In merfolk the genes controlling tail fin shape and scale colour are on different autosomes. Solid tail fin (Ff) is dominant to forked tail fin (ff), and the F allele is recessive lethal. There are two alleles of the scale colour gene – CB(blue) and CR (red)– CB and CR show incomplete dominance with heterozygotes being purple.

The silent trait is X-linked and dominant (XS) to normal voice (X+).

Atolla is a male merfolk, he has a forked tail fin, blue scales, and is voiceless (silent). Brachy is a female merfolk with a solid tail fin, purple scales and a normal voice.

What is the probability that a female child of a mating between Brachy and Atolla will be silent (it doesn't matter what tail shape or scale colour the child has)?

Select one:

a. 3/4

b. 1/4

c. 1/2

d. 0

e. 1

What is the probability that a mating between Brachy and Atolla would produce a child with a forked tail and purple scales (doesn’t matter whether they are silent or not)?

Select one:

a. 2/3

b. 1/2

c. 3/4

d. 1/3

e. 1/4

You mate a female merfolk with blue scales who is heterozygote for silent and a carrier of forked tail, to a silent male with blue scales who is also a carrier of forked tail. Which of the following are TRUE statements (you can choose more than one)

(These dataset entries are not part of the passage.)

-- ==== Sys2Proof/Decode.lean ====
section
/-! DEFINITION. The words of ZWF (R19 to R36, R41): a decoder that is total on every 32-bit word and gives the
first reason of Table FM-12 for a word that is not an instruction, and an encoder written from the same tables. -/

namespace Sys2Proof

/-- The 7-bit field that names a register. -/
def Reg.bits (r : Reg) : BitVec 7 := BitVec.ofNat 7 r.toNat

/-- The register a 7-bit field names (Table FM-3). -/
def Reg.ofBits (b : BitVec 7) : Reg := Reg.ofNat b.toNat

/-! ### The eight forms of Table FM-2 and the PRE word of Table FM-4 -/

/-- R form. -/
def packR (sm : Bool) (op : BitVec 6) (rd ra rb : BitVec 7) (func : BitVec 4) : BitVec 32 :=
  BitVec.ofBool sm ++ (op ++ (rd ++ (ra ++ (rb ++ func))))
/-- I form. -/
def packI (sm : Bool) (op : BitVec 6) (rd ra : BitVec 7) (imm : BitVec 11) : BitVec 32 :=
  BitVec.ofBool sm ++ (op ++ (rd ++ (ra ++ imm)))
/-- L form. -/
def packL (sm : Bool) (op : BitVec 6) (rd : BitVec 7) (imm : BitVec 18) : BitVec 32 :=
  BitVec.ofBool sm ++ (op ++ (rd ++ imm))
/-- B form. -/
def packB (sm : Bool) (op : BitVec 6) (ra : BitVec 7) (bit : BitVec 6) (disp : BitVec 12) : BitVec 32 :=
  BitVec.ofBool sm ++ (op ++ (ra ++ (bit ++ disp)))
/-- J form. -/
def packJ (sm : Bool) (op : BitVec 6) (disp : BitVec 25) : BitVec 32 :=
  BitVec.ofBool sm ++ (op ++ disp)
/-- M form. -/
def packM (sm : Bool) (op : BitVec 6) (rd ra : BitVec 7) (ret size : BitVec 2) (tail : BitVec 7) : BitVec 32 :=
  BitVec.ofBool sm ++ (op ++ (rd ++ (ra ++ (ret ++ (size ++ tail)))))
/-- W form. -/
def packW (sm : Bool) (op : BitVec 6) (rd ra : BitVec 7) (tmo : BitVec 4) (aux : BitVec 3) (func : BitVec 4) :
    BitVec 32 :=
  BitVec.ofBool sm ++ (op ++ (rd ++ (ra ++ (tmo ++ (aux ++ func)))))
/-- C form. -/
def packC (sm : Bool) (op : BitVec 6) (rd ra : BitVec 7) (cop : BitVec 2) (csr : BitVec 9) : BitVec 32 :=
  BitVec.ofBool sm ++ (op ++ (rd ++ (ra ++ (cop ++ csr))))
/-- The PRE word. -/
def packP (sm : Bool) (op : BitVec 6) (greg : BitVec 7) (gbit : BitVec 6) (g sense : BitVec 1)
    (fmt aux : BitVec 4) (ord : BitVec 2) : BitVec 32 :=
  BitVec.ofBool sm ++ (op ++ (greg ++ (gbit ++ (g ++ (sense ++ (fmt ++ (aux ++ ord)))))))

For this question ignore the phenotypes that are unmentioned. For example "a blue female" is a blue female who can be any colour, and either be silent or normal.

Select one or more:

a. This mating can produce silent or normal voiced offspring

b. The probability of an offspring from this mating having a forked tail and normal voice is 1/6

c. This mating can produce silent or normal voiced female offspring

d. The probability of a female offspring having a forked tail and blue scales is 1/3

Answer 1

First Question:

The answer will be 1 (Option e).

Explanation: As tail shape or scale color doesn't matter in this case, we will only consider sex chromosomes in this case. Genotype of Atolla will be XS0 as he is silent. Genotype of Brachy will be X+X+ as she has normal voice. The cross between them is shown in below Punnett square.

Gametes	XS	0
X+	XSX+ (Silent female)	X+0 (Male with normal voice)
X+	XSX+ (Silent female)	X+0 (Male with normal voice)

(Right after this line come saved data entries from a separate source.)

/-- A write of a core-shared register that is not yet visible (R66): the register's key, the value, its write cycle, the
slot of the writing instruction, and that instruction's place in program order. -/
structure SWrite where
  key : Nat
  value : Word
  cycle : Nat
  slot : Nat
  stamp : Nat
deriving DecidableEq, Repr

/-! ### Threads -/

/-- One claimed entry of a stream queue (R104, R109): a landed entry holds data, or a marker with its cause and the
faulting address. `seq` stands for the program order of its request. -/
structure Elem where
  serial : Nat
  landed : Bool := false
  value : Word := 0
  cause : Nat := 0
  size : Nat := 0
  ret : Nat := 0
  nc : Bool := false
  acq : Bool := false
  bound : Bool := false
deriving DecidableEq, Repr

/-- A stream binding (R107): the next address, the stride in bytes, and the requests left to issue. -/
structure Binding where
  next : Nat
  stride : Int
  left : Nat
  size : Nat
  ret : Nat
  nc : Bool
deriving DecidableEq, Repr

/-- A stream register (R104). -/
structure Stream where
  entries : List Elem := []
  bind : Option Binding := none
deriving DecidableEq, Repr

/-- A wait of a parked thread (Table CF-5): the instruction, the operand values it read at issue, the cycle in which
its bound expires, how far it has come, and what it waits for. -/
structure Wait where
  id : Nat
  instr : Instr
  vals : List Word := []
  deadline : Option Nat := none
  stage : Nat := 0
  req : Nat := 0
  count : Nat := 0
  stamp : Nat := 0
  gone : Bool := false
  /-- its withdrawal is the pre-emption's: it is to be reissued (R148, R236) -/
  reissue : Bool := false
  /-- the prefix under which it was issued, 0 for none (DEDUCED, log 11) -/
  pre : BitVec 32 := 0
deriving DecidableEq, Repr

/-- What the general pre-emption keeps of a wait that is reissued whole: the cycles left of its bound (none: no bound), and
for a BARW whose arrival has been counted that it is a wait alone (R152, R210, R236, R269, R292). -/
structure Carry where
  left : Option Nat := none
  alone : Bool := false
deriving DecidableEq, Repr

/-- The state of a slot's thread (Table CF-5); a forfeiting thread is `ready` with turns to forfeit. -/
inductive Run where
  | ready
  /-- parked at this instruction for a pop, a push or room -/
  | operand (i : Instr)
  /-- parked by the switch marker (R88) -/
  | switch
  /-- parked by an instruction-cache miss (R81) -/
  | fetch
  /-- groups handed to the vector unit (R172) -/
  | handed
  | wait (w : Wait)
  /-- halted: 1 to 12 by that trap kind, 31 by the pre-emption, 32 by firmware, 33 by CTXLD -/
  | halted (kind : Nat)
deriving DecidableEq, Repr

/-- A pending MPOP (R206). -/
structure MPop where
  id : Nat
  rd : Nat
  deadline : Option Nat
deriving DecidableEq, Repr

/-- The thread of a slot. -/
structure Thread where
  /-- the number it was made under: its requests have higher ones -/
  born : Nat := 0
  pc : BitVec 48 := 0
  status : Word := 0
  base : Nat := 0
  w : Nat := 8
  run : Run := .ready
  /-- turns still to forfeit (R63, R92, R165; DEDUCED, log 10) -/
  forfeit : Nat := 0
  /-- old values of AMO and ACAS that have not landed (Table CF-2) -/
  amos : Nat := 0
  mpops : List MPop := []
  u : Nat := 0
  log : Option (Nat × Word) := none
  bankCount : Nat := 0
  bankFault : Bool := false
  /-- a store to a host page since the last completed FENCE.sys (R153) -/
  hostStore : Bool := false
  launch : Nat := 0
  task : Nat := 0
  /-- firmware or the pre-emption halts the thread at its next instruction boundary, with this halt state -/
  stopReq : Option Nat := none
  /-- halted while parked by a switch marker: it stays out of the rotation until its results have landed (R88, R93) -/
  switchHeld : Bool := false
  /-- the first cycle in which it may issue -/
  notBefore : Nat := 0
  /-- what is left of a wait that the general pre-emption withdrew, for the instruction at the pc -/
  carry : Option Carry := none
  /-- stop tokens (tag 2) or end-of-stream tokens (tag 1) still to push: the tag, the next target and the field -/
  tokens : Option (Nat × Nat × Nat × Nat) := none
deriving DecidableEq, Repr

/-! ### Requests and packets -/

/-- Where a translated address lies (R101, R123, R128, R136, R337). -/
inductive Target where
  /-- an ordinary page: PA, page-interleaved (`none`) or on a die, compression, default retention -/
  | line (pa : Nat) (die : Option Nat) (comp : Bool) (ret : Nat)
  /-- a bank-layout page of a channel -/
  | bank (pa : Nat) (die chan : Nat)
  /-- a host page -/
  | host (ha : Nat)
  /-- a window address: node and offset -/
  | window (node off : Nat)
  /-- an ordinary page of a peer package: PA, default retention -/
  | peer (pa : Nat) (ret : Nat)
deriving DecidableEq, Repr

/-- How far a request has come. -/
inductive Stage where
  /-- in the store buffer -/
  | buffered
  /-- waits for a table walk, or for its turn at the stream port -/
  | port
  /-- on its way to its owner -/
  | sent
  /-- bounced by a retired slice; the new map is on its way to its stream port (R126) -/
  | bounced
  /-- holds an entry of its slice's request queue -/
  | queued
  /-- waits for its DRAM fill -/
  | filling
  /-- has entered a waiter at its owner -/
  | waiter
  /-- performed; its answer is on its way -/
  | performed
deriving DecidableEq, Repr

/-- A global access: the instruction that makes it, its operands and its place. -/
structure Req where
  id : Nat
  /-- program order: the stamp of its issue -/
  stamp : Nat
  tk : Nat
  node : Nat
  launch : Nat
  instr : Instr
  ea : Nat
  bytes : Nat
  data : Nat := 0
  exp : Nat := 0
  ret : Nat := 0
  nc : Bool := false
  acq : Bool := false
  rel : Bool := false
  serial : Nat := 0
  stage : Stage := .port
  tgt : Option Target := none
  /-- the fault found for it, if any -/
  fault : Nat := 0
  /-- a waiting request (R146), or a wait alone for the phase in `exp` (R152) -/
  waiting : Bool := false
  waitOnly : Bool := false
  /-- a withdrawal of it has been sent (R148) -/
  withdrawn : Bool := false
  /-- the map generation it was sent under (R124) -/
  gen : Nat := 0
  /-- the fabric node of its owner, and the order in which it was sent (0: not yet) -/
  dest : Nat := 0
  order : Nat := 0
  /-- with acquire: it holds back the later accesses whose numbers are not below this one (R109) -/
  holds : Nat := 0
deriving DecidableEq, Repr

/-- A thread context in transit or stored (R331). -/
structure Ctx where
  regs : List Word
  status : Word
  pc : BitVec 48
  launch : Nat
  task : Nat
  stamp : Nat
  /-- the source core and shadow serial -/
  src : Nat
  serial : Nat
  /-- the cycle from which it is admissible, once that is known (R295) -/
  okAt : Option Nat := none
  /-- the cycle in which it entered its arrival queue -/
  inAt : Nat := 0
  /-- the faulting address of a refusal with cause 8 -/
  fault : Option Word := none
  /-- the address named by MIGRATE, for the check at the target -/
  off : Nat := 0
  window : Bool := false
  /-- its place in the paddock's memory, while it is there -/
  place : Nat := 0
deriving DecidableEq, Repr

/-- A shadow entry (R286). -/
structure Shadow where
  serial : Nat
  ctx : Ctx
  dst : Nat
  departed : Nat
  addr : Word
  migPc : BitVec 48
deriving DecidableEq, Repr

/-- What a packet carries. -/
inductive Payload where
  /-- the response to a load: values or a fault -/
  | land (rid : Nat) (vals : List Word) (cause : Nat) (fill : Bool) (bytes : List Byte)
  /-- an acknowledgement of a store, RED or line operation; the fault's cause, 0 for none -/
  | ack (rid : Nat) (cause : Nat)
  /-- the old value of an AMO or ACAS -/
  | old (rid : Nat) (v : Word) (cause : Nat)
  /-- an owner's answer to a waiting instruction: status code, value, and whether rd is written; 8 not-ready,
  9 withdrawn, 10 remap, 16 + c a fault with cause c -/
  | answer (rid : Nat) (st : Nat) (v : Word) (writes : Bool)
  /-- a bucket map of a channel die (R126) -/
  | map (die : Nat) (entries : List Nat) (gen : Nat) (rid : Option Nat)
  /-- a message (R254) or, with `report`, an engine report -/
  | message (core port : Nat) (w0 w1 : Word) (report : Bool) (slot : Nat) (launch : Nat)
  /-- a harness flit to a home engine: 0 offer, 1 request, 2 withdrawal, 3 bind, 4 unbind, 5 HLOAD, 6 HSTOP, 7 HSTAT,
  8 acknowledgement of an unbinding; the last field is a thread slot for a bind, and the launch for an HLOAD -/
  | flit (kind : Nat) (node conn bport : Nat) (tk wid port : Nat) (v : Word) (image : List Word) (slot : Nat)
  /-- a completion flit, or the answers of R227 and R231 to R235 -/
  | done (kind : Nat) (tk wid port : Nat) (st : Nat) (v : Word)
  /-- an unbinding of a core port (R234) -/
  | unbind (core port : Nat) (node conn : Nat)
  /-- a migration packet -/
  | migrate (core : Nat) (c : Ctx)
  /-- 0 stored, 8 refused with cause 8, 2 FULL -/
  | migAck (core serial : Nat) (st : Nat) (dst : Nat)
  /-- a release, or with `discard` a discard -/
  | migRelease (core src serial : Nat) (discard : Bool)
deriving DecidableEq, Repr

From the above Punnett square, we find that probability that a female child will be silent is 1 (We will ignore X+0 genotype in this case as only female child needs to be considered).

Second Question:

The answer will be 1/4 (Option e).

Explanation: In this case we only need to consider autosomes. Genotype of Atolla will be ff CBCB as he has forked tail fin & blue scales. Genotype of Brachy will be Ff CBCR as she has solid tail fin & purple scales. The only gamete of Atolla will be f CB. The gametes of Brachy will be F CB, F CR, f CB & f CR. The cross between them is shown in below Punnett square.

Gametes	f CB
F CB	Ff CBCB (Solid tail & blue scales)
F CR	Ff CBCR (Solid tail & purple scales)
f CB	ff CBCB (Forked tail & blue scales)
f CR	ff CBCR (Forked tail & purple scales)

From the above Punnett square, we find that probability that a child with a forked tail & purple scales is 1/4.